На вопрос Архангельска ответа не последовало. Потери Белой армии союзное командование в расчет не принимало. Главное – результат.
В отличие от волонтеров Экспедиционного корпуса солдат и унтер-офицеров Белой армии в гробах уже не хоронили, достаточно было того, что лицо убиенного накрывали шинелью и в ногах ставили деревянный крест. Если позволяла обстановка, над могилой производили прощальный троекратный залп из стрелкового оружия, благо боеприпасов было в избытке.
Ружейные патроны, как и снаряды, царская казна заранее (еще до войны) оплатила золотом.
56
Начальник разведотдела Шестой Красной армии Матвей Лузанин дозвонился до штаба фронта. Несмотря на ночное время (в июне даже не наступали сумерки), попросил командующего принять его в срочном порядке.
– Дело государственной важности! – кричал он в трубку полевого телефона. – Откладывать нельзя.
– Вы где находитесь?
– На переднем крае. Передо мной населенный пункт Анашкино. Справа Северная Двина.
Из телефонной трубки доносились отзвуки близкого боя.
– В чем важность вашего дела? – торопил командующий начальника разведки.
– Возле меня капитан Самойло. С ним майор американской армии. Майор настаивает на встрече с красным командованием, то есть с вами.
– С какой целью?
– Майору поручено вести переговоры.
– О чем?
– Не могу знать.
– Передайте трубку капитану.
Сергей услышал знакомый рокочущий голос.
– Здравствуй, батя! – обрадованно заговорил капитан.
– Ты где так долго пропадал? Мне доложили, что тебя расстреляли.
– Не совсем так. Был задержан. Выясняли мою личность.
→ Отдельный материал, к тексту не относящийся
/-- The class at its T0: not started while its last cycle runs on, nor twice, nor backwards (R62, R73). -/
def startDue (t0 : Int) (s : State) (k : Cls) : State :=
  let c := s.cls.get k
  let due := s.img.hasCls k.code && t0 % (max 1 (s.img.period k.code) : Nat) == 0
  let later := match c.lastT0 with
    | some x => decide (x < t0)
    | none => true
  if !due || !later then s
  else if c.running then setCls s k { c with skipT0 := some t0 }
  else startCls k t0 s

/-- A BACKGROUND pass starts at a FAST T0 once the previous one has committed (R71). -/
def startBackground (t0 : Int) (s : State) : State :=
  let c := s.cls.background
  let later := match c.lastT0 with
    | some x => decide (x < t0)
    | none => true
  if s.img.hasCls 3 && flag s Reg.ENG_CTRL Reg.ENG_CTRL_bg_enable && !c.running && !c.complete && later then startCls .background t0 s else s

/-- An exchange is to be switched at this T0 (R217, R223). -/
def xchDue (s : State) (t0 : Int) : Bool :=
  t0 % (max 1 (slowPeriod s.img) : Nat) == 0 &&
  (masters.any (fun m =>
    let x := s.txn.get m
    x.st == .pending && x.image && x.delta && decide (x.latch + 5000 ≤ t0)) ||
   (match s.xch.revert with
    | some p => decide (p.2 + 5000 ≤ t0) && s.lane.fault.isNone
    | none => false))

/-! ### Commands that wait -/

def setHand (s : State) (h : Handover) : State := setRed s { s.red with hand := h }

def sysCode : SysCmd → Nat
  | .stop => 2 | .safe => 3 | .handover => 5

/-- A waiting module command completes with a status for every master that waits (R81). -/
def sysFinish (status : Nat) (s : State) : State :=
  match s.sysPend with
  | some p =>
    p.masters.foldl (fun (s : State) m => cmdDone s m Reg.SYS_CMD_STATUS (sysCode p.cmd) status) { s with sysPend := none }
  | none => s

/-- A `HANDOVER` waits. -/
def handWaits (s : State) : Bool :=
  match s.sysPend with
  | some p => p.cmd == .handover
  | none => false

/-- A handover that has not reached GO is cancelled (R81, R275). -/
def handCancel (s : State) : State :=
  let h := s.red.hand
  if h.st == .go then s
  else
    let waits := handWaits s
    let s := if waits then sysFinish 6 s else s
    if waits || h.st == .proposed || h.st == .streaming then setHand s { h with st := .cancelled, undo := none } else s

/-- ACTIVE and SOLO follow the partner's readiness at a FAST T0 (R78, R246); its loss cancels a handover (R275). -/
def followPartner (s : State) : State :=
  if s.mode == .solo && partnerReady s then enter .active .partner s
  else if s.mode == .active && !partnerReady s then enter .solo .partner (handCancel s)
  else s

/-- Every DI channel freezes the edges before a T0 (R63). -/
def freezeInputs (t0 : Int) (s : State) : State :=
  { s with io := { s.io with di := s.io.di.map fun x => freezeDi x t0 } }

/-- Local time at the edge minus the boundary, in ps (Table 16.1, src 5). -/
def jitterPs (s : State) (t0 : Int) : Int :=
  (now s - t0) * 1000 + ((s.time.a s.time.c % 2 ^ 40) * 1000 / 2 ^ 40 : Nat)

/-- CYCLE_START: at a FAST T0 the interval ends for the rings, inputs freeze, and each class due there starts (R59 to R64, R71, R73). A
switch or a change of the lanes' mode that is due at this T0 comes first (R217, R240). -/
def cycleStart (s : State) : State :=
  let p := (fastP s : Int)
  let t0 := now s / p * p
  if !executing s || !edgeAt s t0 then s
  else if (xchDue s t0 || laneDue s t0) && clsIdle s then s
  else
    let s := if xchDue s t0 then { s with xch := { s.xch with deferrals := min 255 (s.xch.deferrals + 1) } } else s
    let s := freezeInputs t0 (ringsInterval t0 (followPartner s))
    let s := recSample s 0x05 (jitterPs s t0)
    let first := match s.red.firstT0 with
      | some x => decide (x ≤ t0)
      | none => true
    if !first || s.retain.startWaits then s
    else
      let s := if s.red.hand.st == .streaming && cycleNo s .fast t0 == (s.red.hand.n + 1) % 2 ^ 32 then
          setRed s { s.red with hand := { s.red.hand with undo := some { prog := s.prog, lse := s.lse, cls := s.cls } } }
        else s
      startBackground t0 ([Cls.fast, .mid, .slow].foldl (startDue t0) s)

/-- A class of higher priority still has waves to evaluate (R65). -/
def higherBusy (s : State) (k : Cls) : Bool :=
  [Cls.fast, .mid, .slow].any fun j => decide (j.code < k.code) && (s.cls.get j).running && (s.cls.get j).waves != 0

/-- Evaluation units (R91). -/
def units (s : State) : Nat := if s.lane.split then 16 else 8

/-- The CORE clock of a wave at which each of its blocks ends: a unit evaluates its blocks one after another, each in the time of its row
(R91, R93). -/
def blockEnds (g : Image) (u : Nat) : Nat → List Nat → List Nat → List (Nat × Nat)
  | _, _, [] => []
  | i, busy, b :: l =>
    let e := busy.getD (i % u) 0 + g.cost b
    (b, e) :: blockEnds g u (i + 1) (busy.set (i % u) e) l

/-- The clock of a compared write of a wave. -/
def waveClk (g : Image) (u : Nat) (w : List Nat) : CmpWr → Nat :=
  let ends := blockEnds g u 0 (List.replicate u 0) w
  fun x => ((ends.find? fun p => p.1 == x.ref).map (·.2)).getD 0

/-- WAVE_EVALUATE: the next wave of a class, compared as it is written (R91, R226 to R233). -/
def waveEvaluate (k : Cls) (upsets : List Upset) (s : State) : State :=
  let c := s.cls.get k
  if !engRuns s || !c.running || c.waves = 0 || aiPending s k || higherBusy s k then s
  else
    let ws := s.img.waves k.code
    let w := (ws[ws.length - c.waves]?).getD []
    let r := evalList k (units s) 0 w (struck upsets s)
    let s := judgeWrites k (waveClk s.img (units s) w) upsets r.2 r.1
    setCls s k { s.cls.get k with waves := c.waves - 1 }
Потом незнакомый полковник приказал меня расстрелять.
– Полковник – откуда?
– От Колчака. Он тебя знает по Десятой армии.
– Фамилия полковника?
– Усин.
Командующий вспомнил, когда он, будучи начальником штаба Десятой армии, привлекал к военно-полевому суду какого-то капитана Усина за мародерство. Но то было пять лет назад. Не верилось, что за короткий срок капитан мог стать полковником. Хотя… люди, приближенные к адмиралу, подтверждали: Верховный за усердие поощрял своих подчиненных внеочередными воинскими званиями.
Вполне возможно, что капитан-мародер мог выслужиться до полковника.
В армии Колчака офицеров пекли, как блины. Готовить их было некогда, в иные дни Белая армия теряла десятки офицеров. Нужно было кем-то пополнять невосполнимую убыль, успевали вручить офицерские погоны – и в атаку, в мясорубку войны.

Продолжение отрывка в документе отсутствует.